## Work order
Match the word "obtain". Return each line of the data below where it appears.

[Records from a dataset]
/-- A well-formed host read gives a value (R44, R45). -/
theorem hostRead_ok_of_wf {a : Nat} (h : (HostAccess.read a).wf = true) (s : State) : ∃ n, hostRead a s = .ok n := by
  cases hr : hostRead a s with
  | ok n => exact ⟨n, rfl⟩
  | error r =>
    have hill := (hostRead_error_iff_not_wf a s).mp ⟨r, hr⟩
    exact absurd (h.symm.trans hill) (by decide)

/-! ### What an event does -/

/-- The events that survive a failed CHK are the resets (log 6). -/
theorem isReset_iff (e : Event) : isReset e = true ↔ e = .reset := by
  cases e <;> simp [isReset]

/-- STATUS reads as ERR (10_state.md R25). -/
theorem statusValue_toNat_eq_errField (s : State) : (statusValue s).toNat = (errField s.status).toNat := by
  rw [statusValue, statusOf, BitVec.toNat_setWidth_of_le (by decide)]

/-- The write that MOV puts on the list is well formed, for RES is as wide as its targets (30_encoding.md R69). -/
theorem movWrite_wf (m : MovTarget) (w : Word) : (HostAccess.write (addressOf (movLoc m)) w.toNat).wf = true := by
  rw [write_addressOf_wf]
  cases m <;> exact ⟨rfl, w.isLt⟩

/-- An event keeps the invariant. -/
theorem perform_keeps_inv {e : Event} {s t : State} (hs : StateInv s) (h : perform e s = .next t) : StateInv t := by
  rcases perform_next h with ⟨n, p, rfl⟩ | rfl | ⟨a, v, rfl, hw⟩
  · exact hs
  · exact ⟨Nat.zero_le 4, rfl⟩
  · exact hostWrite_keeps_inv hs hw

/-- A well-formed event answers a next state, and adds no ill-formed event to those still to come. -/
theorem perform_next_of_wf {e : Event} {s : State} (he : e.wf = true) (hs : s.pending.all Event.wf = true) :
    ∃ t, perform e s = .next t ∧ t.pending.all Event.wf = true := by
  rcases e with (a | ⟨a, v⟩) | m | _ | _
  · obtain ⟨n, hn⟩ := hostRead_ok_of_wf he s
    exact ⟨s.note n, perform_read_ok hn, hs⟩
  · obtain ⟨t, ht⟩ := hostWrite_next_of_wf he s
    exact ⟨t, ht, (hostWrite_pending ht).symm ▸ hs⟩
  · refine ⟨_, moveRes_eq m s, ?_⟩
    rw [List.all_cons, hs, Bool.and_true]
    exact movWrite_wf m s.res
  · refine ⟨_, checkStatus_eq s, ?_⟩
    split_ifs
    · exact hs
    · exact List.all_eq_true.mpr fun e hmem => List.all_eq_true.mp hs e (List.mem_of_mem_filter hmem)
  · exact ⟨_, rfl, hs⟩

/-! ### The events of a listing line -/

/-- A fitting write to a writable location is a well-formed event. -/
theorem write_event_wf (l : Loc) {v : Nat} (hl : hostWritable l = true) (hv : v < 2 ^ widthOf l) :
    ([.access (.write (addressOf l) v)] : List Event).all Event.wf = true := by
  rw [List.all_cons, List.all_nil, Bool.and_true]
  exact (write_addressOf_wf l v).mpr ⟨hl, hv⟩

/-- A read of a readable location is a well-formed event. -/
theorem read_event_wf (l : Loc) (hl : hostReadable l = true) :
    ([.access (.read (addressOf l))] : List Event).all Event.wf = true := by
  rw [List.all_cons, List.all_nil, Bool.and_true]
  exact (read_addressOf_wf l).trans hl

/-- LDBLK's writes are well formed as long as they stay inside RB (30_encoding.md R69). -/
theorem blockWrites_wf {i : Nat} {bytes : List Nat} (hlen : i + bytes.length ≤ 17) (hbytes : ∀ b ∈ bytes, b < 2 ^ 8) :
    (blockWrites i bytes).all Event.wf = true := by
  induction bytes generalizing i with
  | nil => rfl
  | cons b bs ih =>
    rw [List.length_cons] at hlen
    have hfirst := write_event_wf (.rb ⟨i, by omega⟩) rfl (hbytes b List.mem_cons_self)
    have hrest := ih (i := i + 1) (by omega) fun c hc => hbytes c (List.mem_cons_of_mem b hc)
    exact List.all_append.trans (Bool.and_eq_true_iff.mpr ⟨hfirst, hrest⟩)

/-! ### Runs, one event at a time -/

/-- A number that fits RES, OPA or OPB is stored as it is. -/
theorem toNat_ofNat_of_fits {n : Nat} (h : n < 2 ^ 32) : (BitVec.ofNat 32 n).toNat = n := by
  rw [BitVec.toNat_ofNat, Nat.mod_eq_of_lt h]

section
variable {k : Nat} {s t : State} {rest : List Event}

/-- A run goes on after a fitting write of OPA. -/
theorem runSteps_write_opa {v : Nat} (h : s.pending = .access (.write 0x03 v) :: rest) (hv : v < 2 ^ 32) :
    runSteps (k + 1) s = runSteps k { s with opa := BitVec.ofNat 32 v, pending := rest } :=
  runSteps_succ ((step_cons h).trans (hostWrite_fits .opa _ rfl hv))

/-- A run goes on after a command. -/
theorem runSteps_command (i : Instr) (h : s.pending = .access (.write 0x00 (encode i).toNat) :: rest) :
    runSteps (k + 1) s =
      runSteps k ({ s with pending := rest }.endWith (commandEnd s.fosc s.opa s.opb s.rb i)) :=
  runSteps_succ ((step_cons h).trans ((hostWrite_encode i _).trans (exec_eq_endWith i _)))

/-- A run goes on after a read of RES. -/
theorem runSteps_read_res (h : s.pending = .access (.read 0x05) :: rest) :
    runSteps (k + 1) s = runSteps k { s with pending := rest, returned := s.returned ++ [s.res.toNat] } :=
  runSteps_succ ((step_cons h).trans (perform_read_ok (hostRead_addressOf .res _)))

/-- A run goes on after the two accesses of a MOV (30_encoding.md R69; log 7). -/
theorem runSteps_mov {m : MovTarget} (h : s.pending = .mov m :: rest)
    (hstore : storeLoc (movLoc m) s.res.toNat { s.note s.res.toNat with pending := rest } = .next t) :
    runSteps (k + 2) s = runSteps k t := by
  rw [runSteps_succ ((step_cons h).trans (moveRes_eq m _)), runSteps_succ]
  rw [step_cons rfl, ← hstore]
  obtain ⟨hwritable, hfits⟩ := (write_addressOf_wf (movLoc m) _).mp (movWrite_wf m s.res)
  exact hostWrite_fits (movLoc m) _ hwritable hfits

/-- `MOV OPA, RES`. -/
theorem runSteps_mov_opa (h : s.pending = .mov .opa :: rest) : runSteps (k + 2) s =
    runSteps k { s with opa := s.res, pending := rest, returned := s.returned ++ [s.res.toNat] } :=
  runSteps_mov h (by rw [movLoc, storeLoc, BitVec.ofNat_toNat, BitVec.setWidth_eq]; rfl)

/-- `MOV OPB, RES`. -/
theorem runSteps_mov_opb (h : s.pending = .mov .opb :: rest) : runSteps (k + 2) s =
    runSteps k { s with opb := s.res, pending := rest, returned := s.returned ++ [s.res.toNat] } :=
  runSteps_mov h (by rw [movLoc, storeLoc, BitVec.ofNat_toNat, BitVec.setWidth_eq]; rfl)

/-! ### The three parts of the host's sequence for one sub-timeout (40_timing_calculator.md R103) -/

/-- MACROP's period goes to OPB. -/
theorem runSteps_macroPeriod_to_opb {v : Nat}
    (h : s.pending = .access (.write 0x03 v) :: .access (.write 0x00 0x01) :: .mov .opb :: rest) (hv : v < 2 ^ 8)
    (hfits : macroPeriod v s.fosc.toNat < 2 ^ 32) :
    runSteps (k + 4) s = runSteps k { s with
      opa := BitVec.ofNat 32 v
      opb := BitVec.ofNat 32 (macroPeriod v s.fosc.toNat)
      res := BitVec.ofNat 32 (macroPeriod v s.fosc.toNat)
      status := 0
      pending := rest
      returned := s.returned ++ [macroPeriod v s.fosc.toNat] } := by
  have hv32 : v < 2 ^ 32 := by omega
  have hopa : (BitVec.ofNat 32 v).toNat = v := toNat_ofNat_of_fits hv32
  have hend : commandEnd s.fosc (BitVec.ofNat 32 v) s.opb s.rb .macrop = scalarEnd (.ok (macroPeriod v s.fosc.toNat)) := by
    rw [commandEnd_macrop_of_fits (by rwa [hopa]) (by rwa [hopa]), hopa]
  rw [runSteps_write_opa h hv32, runSteps_command .macrop rfl, hend, runSteps_mov_opb rfl]
  simp only [State.endWith, scalarEnd, Option.getD_some, Option.getD_none, toNat_ofNat_of_fits hfits]
  rfl

/-- The clocks go to OPA. -/
theorem runSteps_clocks_to_opa {u : Nat}
    (h : s.pending = .access (.write 0x03 u) :: .access (.write 0x00 0x02) :: .mov .opa :: rest) (hu : u < 2 ^ 32)
    (hopb : s.opb ≠ 0) (hfits : usToMclks u s.opb.toNat < 2 ^ 32) :
    runSteps (k + 4) s = runSteps k { s with
      opa := BitVec.ofNat 32 (usToMclks u s.opb.toNat)
      res := BitVec.ofNat 32 (usToMclks u s.opb.toNat)
      status := 0
      pending := rest
      returned := s.returned ++ [usToMclks u s.opb.toNat] } := by
  have hopa : (BitVec.ofNat 32 u).toNat = u := toNat_ofNat_of_fits hu
  have hend : commandEnd s.fosc (BitVec.ofNat 32 u) s.opb s.rb .us2mclk = scalarEnd (.ok (usToMclks u s.opb.toNat)) := by
    rw [commandEnd_us2mclk_of_fits hopb (by rwa [hopa]), hopa]
  rw [runSteps_write_opa h hu, runSteps_command .us2mclk rfl, hend, runSteps_mov_opa rfl]
  simp only [State.endWith, scalarEnd, Option.getD_some, Option.getD_none, toNat_ofNat_of_fits hfits]
  rfl

/-- The code is read from RES. -/
theorem runSteps_encode_and_read (h : s.pending = .access (.write 0x00 0x03) :: .access (.read 0x05) :: rest) :
    runSteps (k + 2) s = runSteps k { s with
      res := BitVec.ofNat 32 (encodeTimeout s.opa.toNat)
      status := 0
      pending := rest
      returned := s.returned ++ [encodeTimeout s.opa.toNat] } := by
  have hfits : encodeTimeout s.opa.toNat < 2 ^ 32 := (encodeTimeout_le s.opa.isLt).trans_lt (by norm_num)
  rw [runSteps_command .encto h, runSteps_read_res rfl]
  simp only [State.endWith, commandEnd, scalarEnd, Option.getD_some, Option.getD_none, toNat_ofNat_of_fits hfits]
  rfl

end

/-! ### The obligations on every step -/

/-- Settles O3: the next event keeps the invariant, and with none nothing changes. -/
theorem stepKeepsInv : Obligations.StepKeepsInv := by
  intro s t hs h
  cases hp : s.pending with
  | nil =>
    rw [step_nil hp] at h
    cases h
    exact hs
  | cons e rest =>
    rw [step_cons hp] at h
    exact perform_keeps_inv (s := { s with pending := rest }) hs h

/-- Settles O4: the next event is well formed, and so are those that follow it. -/
theorem wellFormedEventsNeverStop : Obligations.WellFormedEventsNeverStop := by
  intro s hs
  cases hp : s.pending with
  | nil => exact ⟨s, step_nil hp, hs⟩
  | cons e rest =>
    rw [hp, List.all_cons, Bool.and_eq_true] at hs
    obtain ⟨he, hrest⟩ := hs
    rw [step_cons hp]
    exact perform_next_of_wf he hrest

/-- Settles O2: STATUS 0 is legal and the empty list canonical. -/
theorem resetMeetsInv : Obligations.ResetMeetsInv :=
  ⟨Nat.zero_le 4, memory_wf_nil⟩

/-- Settles O5: the event is taken off the list before it acts, and the reset keeps what is the host's. -/
theorem resetLineResetsBlock : Obligations.ResetLineResetsBlock :=
  fun _ _ h => step_cons h

/-- Settles O6: a step is the next event, and there is none. -/
theorem idleBlockHoldsState : Obligations.IdleBlockHoldsState :=
  fun _ => step_nil

/-! ### The obligations on the host port and its listing -/

/-- Settles O12: the port's own checks, a read and a write each. -/
theorem wellFormedIffNotRefused : Obligations.WellFormedIffNotRefused := by
  intro h s
  cases h with
  | read a => rw [perform_read_refused_iff, hostRead_error_iff_not_wf]
  | write a v => exact (hostWrite_refused_iff_not_wf a v s).symm

/-- Settles O13: a line's bounds are the widths of the locations it writes and the offsets of RB. -/
theorem wellFormedLinesGiveWellFormedEvents : Obligations.WellFormedLinesGiveWellFormedEvents := by
  intro l h
  cases l with
  | wrFosc n => exact write_event_wf .fosc rfl (of_decide_eq_true h)
  | wrOpa n => exact write_event_wf .opa rfl (of_decide_eq_true h)
  | wrOpb n => exact write_event_wf .opb rfl (of_decide_eq_true h)
  | wrb i n =>
    obtain ⟨hi, hn⟩ := Bool.and_eq_true_iff.mp h
    exact write_event_wf (.rb ⟨i, Nat.lt_succ_of_le (of_decide_eq_true hi)⟩) rfl (of_decide_eq_true hn)
  | command i => exact write_event_wf .cmd rfl (encode i).isLt
  | cmd n => exact write_event_wf .cmd rfl (of_decide_eq_true h)
  | rdStatus => exact read_event_wf .status rfl
  | rdFosc => exact read_event_wf .fosc rfl
  | rdOpa => exact read_event_wf .opa rfl
  | rdOpb => exact read_event_wf .opb rfl
  | rdRes => exact read_event_wf .res rfl
  | rdMeas => exact read_event_wf .meas rfl
  | rdb i => exact read_event_wf (.rb ⟨i, Nat.lt_succ_of_le (of_decide_eq_true h)⟩) rfl
  | mov t => rfl
  | ldblk bytes =>
    obtain ⟨hlen, hbytes⟩ := Bool.and_eq_true_iff.mp h
    have hlen17 : bytes.length = 17 := of_decide_eq_true hlen
    exact blockWrites_wf (by omega) fun b hb => of_decide_eq_true (List.all_eq_true.mp hbytes b hb)
  | chk => rfl

/-- Settles O9: the step is the read, which only notes its value. -/
theorem hostNotesReadValues : Obligations.HostNotesReadValues :=
  fun _ _ _ _ hp hread => (step_cons hp).trans (perform_read_ok hread)

/-- Settles O10: a read of STATUS gives ERR, a field of three bits. -/
theorem statusReadsHardwiredBitsZero : Obligations.StatusReadsHardwiredBitsZero :=
  fun s => ⟨_, hostRead_addressOf .status s, (statusValue_toNat_eq_errField s).trans_lt (errField s.status).isLt,
    statusValue_toNat_eq_errField s⟩

/-- Settles O14: both targets are as wide as RES. -/
theorem movCarriesResult : Obligations.MovCarriesResult :=
  fun _ _ => ⟨runSteps_mov_opa (k := 0), runSteps_mov_opb (k := 0)⟩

## Answer area
  · obtain ⟨n, hn⟩ := hostRead_ok_of_wf he s
  · obtain ⟨t, ht⟩ := hostWrite_next_of_wf he s
  obtain ⟨hwritable, hfits⟩ := (write_addressOf_wf (movLoc m) _).mp (movWrite_wf m s.res)
    obtain ⟨he, hrest⟩ := hs
    obtain ⟨hi, hn⟩ := Bool.and_eq_true_iff.mp h
    obtain ⟨hlen, hbytes⟩ := Bool.and_eq_true_iff.mp h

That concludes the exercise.